Когда повозка остановилась возле ворот пансиона Вердье, глаза матери увлажнились.
— Приехали, — тихо произнесла она. — Я внесла плату за пять лет проживания — все, что у меня было. Пока ты слишком мал, чтобы в этом разобраться, но помни: ты должен держаться молодцом и верить. Мне придется начать новую жизнь; как только удастся ее наладить, я за тобой приеду. Ведь ты уже большой, и у тебя хватит мужества, правда?
— Правда, — пробормотал Жюльен, — но пять лет — это слишком долго.

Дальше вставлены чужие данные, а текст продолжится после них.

-- ==== Sys2Proof/Machine/Ops.lean ====
section
/-!
DEFINITION. Named operations over the state that several families share: accessors of the sparse parts, queuing of
network frames and pair messages, mode transitions, FAULT entry and restarts
(03_start_and_modes.md, 08_redundant_pair.md, 09_diagnostics_and_safe_state.md, 13_plant_network_and_time.md).
-/
namespace Sys2Proof.Machine

/-- Code of a mode (Table 3-1). -/
def modeCode : Mode → Nat
  | .off => 0 | .kickstand => 1 | .selftest => 2 | .load => 3 | .standby => 4 | .active => 5 | .solo => 6
  | .handover => 7 | .change => 8 | .stop => 9 | .fault => 10 | .provision => 11

/-- The solver solves and the module holds authority (Table 3-1). -/
def solving (m : Mode) : Bool :=
  match m with
  | .active | .solo | .handover | .change => true
  | _ => false

/-- Heartbeats are sent (Table 3-1, R64): in LOAD from the start of the partner search. -/
def sendsHeartbeats (s : State) : Bool :=
  match s.modes.mode with
  | .standby | .active | .solo | .handover | .change | .stop => true
  | .load => s.modes.search.running
  | _ => false

/-- Islands 1 to 9. -/
def island (n : Nat) (s : State) : Island := mapVal {} n s.islands.islands

/-- Island `n` changed by `f`. -/
def modIsland (n : Nat) (f : Island → Island) (s : State) : State :=
  { s with islands.islands := mapMod {} n f s.islands.islands }

/-- Island `n` has left reset and its clock has not stopped (Table 12-2). -/
def islandUp (n : Nat) (s : State) : Bool := (island n s).state == 1 || (island n s).state == 2

/-- Crossing `n`. -/
def crossing (n : Nat) (s : State) : Crossing := mapVal {} n s.islands.crossings

/-- Crossing `n` changed by `f`. -/
def modCrossing (n : Nat) (f : Crossing → Crossing) (s : State) : State :=
  { s with islands.crossings := mapMod {} n f s.islands.crossings }

/-- A crossing is open: both its sides have left reset and its opening has completed (R319). -/
def crossingOpen (n : Nat) (s : State) : Bool := (crossing n s).state == 2

/-- A write to a closed crossing is discarded and counted (R319). -/
def closedWrite (n : Nat) (s : State) : State :=
  modCrossing n (fun c => { c with closedWrites := satU32 (c.closedWrites + 1) }) s

/-- What is written to a crossing gets through when it is open; else it is discarded and counted (R10, R319). -/
def through (n : Nat) (f : State → State) (s : State) : State := if crossingOpen n s then f s else closedWrite n s

/-- Longest time of a value of crossing 5 or 18 until its acknowledge is agreed, ns: 6 cycles of the receiving island and 4 of the sending
one (Table 12-3). -/
def valueBound (n : Nat) : Nat := if n = 5 then 28 else 115

/-- Time that a value loaded at an instant keeps the holding register, within the bound (R316). -/
def valueTime (n at' : Nat) : Nat := Config.valueDelay n at' % (valueBound n + 1)

/-- The pending value of a crossing takes the holding register when that has become free by `now` (R316). -/
def loadPending (n now : Nat) (c : Crossing) : Crossing :=
  if c.waits ∧ c.busyUntil ≤ now then { c with busyUntil := c.busyUntil + valueTime n c.busyUntil, waits := false } else c

/-- A value is written to a value crossing at `now`: into the free holding register, else into the pending register, where it replaces one
that still waits (R316). -/
def writeValue (n now : Nat) (c : Crossing) : Crossing :=
  if c.busyUntil ≤ now then { c with busyUntil := now + valueTime n now }
  else if c.waits then { c with replacements := satU32 (c.replacements + 1) }
  else { c with waits := true }

/-- A value goes through crossing 5 or 18; the receiver gets the latest (R316, Table 12-4). The model's receivers hold it at once
(assumption log 59). -/
def sendValue (n : Nat) (s : State) : State :=
  let now := s.network.time.now
  through n (modCrossing n fun c => writeValue n now (loadPending n now c)) s

/-- Port `p`, 1 to 4. -/
def port (p : Nat) (s : State) : Port := mapVal {} p s.network.ports

/-- Port `p` changed by `f`. -/
def modPort (p : Nat) (f : Port → Port) (s : State) : State :=
  { s with network.ports := mapMod {} p f s.network.ports }

/-- Ports of a ring (Table 13-1). -/
def portsOf (ring : Bool) : List Nat := if ring then [3, 4] else [1, 2]

/-- Ring of a port (Table 13-1). -/
def ringOf (p : Nat) : Bool := 3 ≤ p

/-- A ring's record. -/
def ring (r : Bool) (s : State) : Ring := if r then s.network.ringB else s.network.ringA

/-- A ring's record changed by `f`. -/
def modRing (r : Bool) (f : Ring → Ring) (s : State) : State :=
  if r then { s with network.ringB := f s.network.ringB } else { s with network.ringA := f s.network.ringA }

/-- Door channel `c`, 0 to 7. -/
def channel (c : Nat) (s : State) : Channel := mapVal {} c s.doors.channels

/-- Door channel `c` changed by `f`. -/
def modChannel (c : Nat) (f : Channel → Channel) (s : State) : State :=
  { s with doors.channels := mapMod {} c f s.doors.channels }

/-- Station `n`. -/
def station (n : Nat) (s : State) : Station := mapVal {} n s.stations.stations

/-- Station `n` changed by `f`. -/
def modStation (n : Nat) (f : Station → Station) (s : State) : State :=
  { s with stations.stations := mapMod {} n f s.stations.stations }

/-- The buffers of a class B or C station lie on a DRAM channel that is out of service (R261, R274). -/
def bufferLost (n : Nat) (s : State) : Bool :=
  decide (2 ≤ cfgStationClass s.nsp.inForce n) && !s.hub.channels.getLsbD (n % 2)

/-- The DRAM that holds an address range is out of service in part (R260, R261). -/
def dramLost (a n : Nat) (s : State) : Bool :=
  (rangeFrom 0 2).any fun k => decide ((.dramChannelOutOfService, k) ∈ s.alarms) &&
    (decide (8192 ≤ n) || a / 4096 % 2 == k || (a + n - 1) / 4096 % 2 == k || decide (a / 4096 + 1 < (a + n - 1) / 4096))

/-- An image in transit through DRAM fails its check (R261, Table 9-3). -/
def imageLost (s : State) : Bool := s.hub.transitLost || dramLost Config.imagePlace 67108864 s

/-- The cycle engine owns the hub slot of the crossbar: in the XCH and output phases (R154). -/
def slotOwned (s : State) : Bool := s.cycle.phase == .xch || s.cycle.phase == .output

/-- Session `n`. -/
def session (n : Nat) (s : State) : Session := mapVal {} n s.nsp.sessions

/-- Session `n` changed by `f`. -/
def modSession (n : Nat) (f : Session → Session) (s : State) : State :=
  { s with nsp.sessions := mapMod {} n f s.nsp.sessions }

/-- Seam lane 0 or 1. -/
def seamLane (l : Fin 2) (s : State) : SeamLane := if l = 0 then s.seam.lane0 else s.seam.lane1

/-- Seam lane changed by `f`. -/
def modSeamLane (l : Fin 2) (f : SeamLane → SeamLane) (s : State) : State :=
  if l = 0 then { s with seam.lane0 := f s.seam.lane0 } else { s with seam.lane1 := f s.seam.lane1 }

/-- Own slot number (R33). -/
def slotNumber (s : State) : Nat := (s.front.straps.setWidth 6).toNat

/-- Pair position: 0 even slot, 1 odd slot (R34, R221). -/
def pairPosition (s : State) : Nat := slotNumber s % 2

/-- Partner slot: own number with bit 0 inverted; slots 1 and 62 have none (R34). -/
def partnerSlotOf (s : State) : Option Nat :=
  let n := slotNumber s
  if n = 1 ∨ n = 62 then none else some (if n % 2 = 0 then n + 1 else n - 1)

/-- The seam link is up: at least one lane in service (R204). -/
def seamUp (s : State) : Bool := s.seam.lane0.inService || s.seam.lane1.inService

/-- Pair mismatch or format mismatch: no weft frames with that partner (R34, R205). -/
def pairRefused (s : State) : Bool := s.seam.pairMismatch || s.seam.formatMismatch

/-- The active program image (R121). -/
def activeImage (s : State) : Option Image := if s.solver.activeBank = 0 then s.solver.bank0 else s.solver.bank1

Он не сумел лучше выразить свою мысль, в то время как в глубине его существа другой, внутренний, голос рычал тигром: «Нет, ты не можешь просто так взять да и уехать. Не настолько я взрослый, чтобы жить самостоятельно. Я еще маленький, ты должна быть со мной».
К счастью, мальчику удалось удержаться от жалобных слов и не заплакать, даже когда повозка покатилась по серой пыльной дороге и вскоре окончательно затерялась среди угрюмых домишек городской окраины.
В тот же вечер он познакомился с Антоненом, тощим голенастым подростком с едва начавшими отрастать волосами — недавно ему выводили вшей.
— Ближайший городишко называется Борделье потому, что там раньше находился самый большой бордель кантона, — объяснил парень. — Знаешь, что такое бордель?
Жюльен, которому послышалось «край крыла» , кивнул, не догадываясь, о чем идет речь. Перед его глазами возник образ парящих в воздухе чаек.
— Хотя… ведь ты и сам из деревни, небось всякое повидал… ну, свинство, которым взрослые занимаются на сеновале или в хлеву. При случае расскажешь.
Потом, сделав шаг назад, принялся внимательно разглядывать Жюльена.
— Странно, но на деревенщину ты не похож. Когда вчера старина Леон сообщил о твоем приезде, я приготовился увидеть этакого увальня в деревянных башмаках и с соломой в шевелюре.
Не будь Жюльен настолько подавлен разлукой с матерью, он возразил бы, что в Морфоне-на-Холме никто и не считал его деревенским — скорее кем-то вроде помещичьего отпрыска. Местные крестьяне как огня боялись Адмиралова гнева и кланялись ему в пояс, если, на несчастье, их пути пересекались со стариком в темном плаще, вечно что-то бормотавшим себе в бороду и напоминавшим обезумевшего Мерлина , уже неспособного найти дорогу в Броселиандский лес.
В какой-нибудь повести для подростков, вероятно, так бы и было написано: «С этого началась его дружба с Антоненом — с глупой и недоброй шутки». Но дружбы-то как раз и не получилось: за пять лет пребывания в пансионе их знакомство свелось лишь к союзу двух пленников, борющихся с одиночеством и предпочитающих хоть плохонькие, но все же приятельские отношения холодной разобщенности обитателей пансиона.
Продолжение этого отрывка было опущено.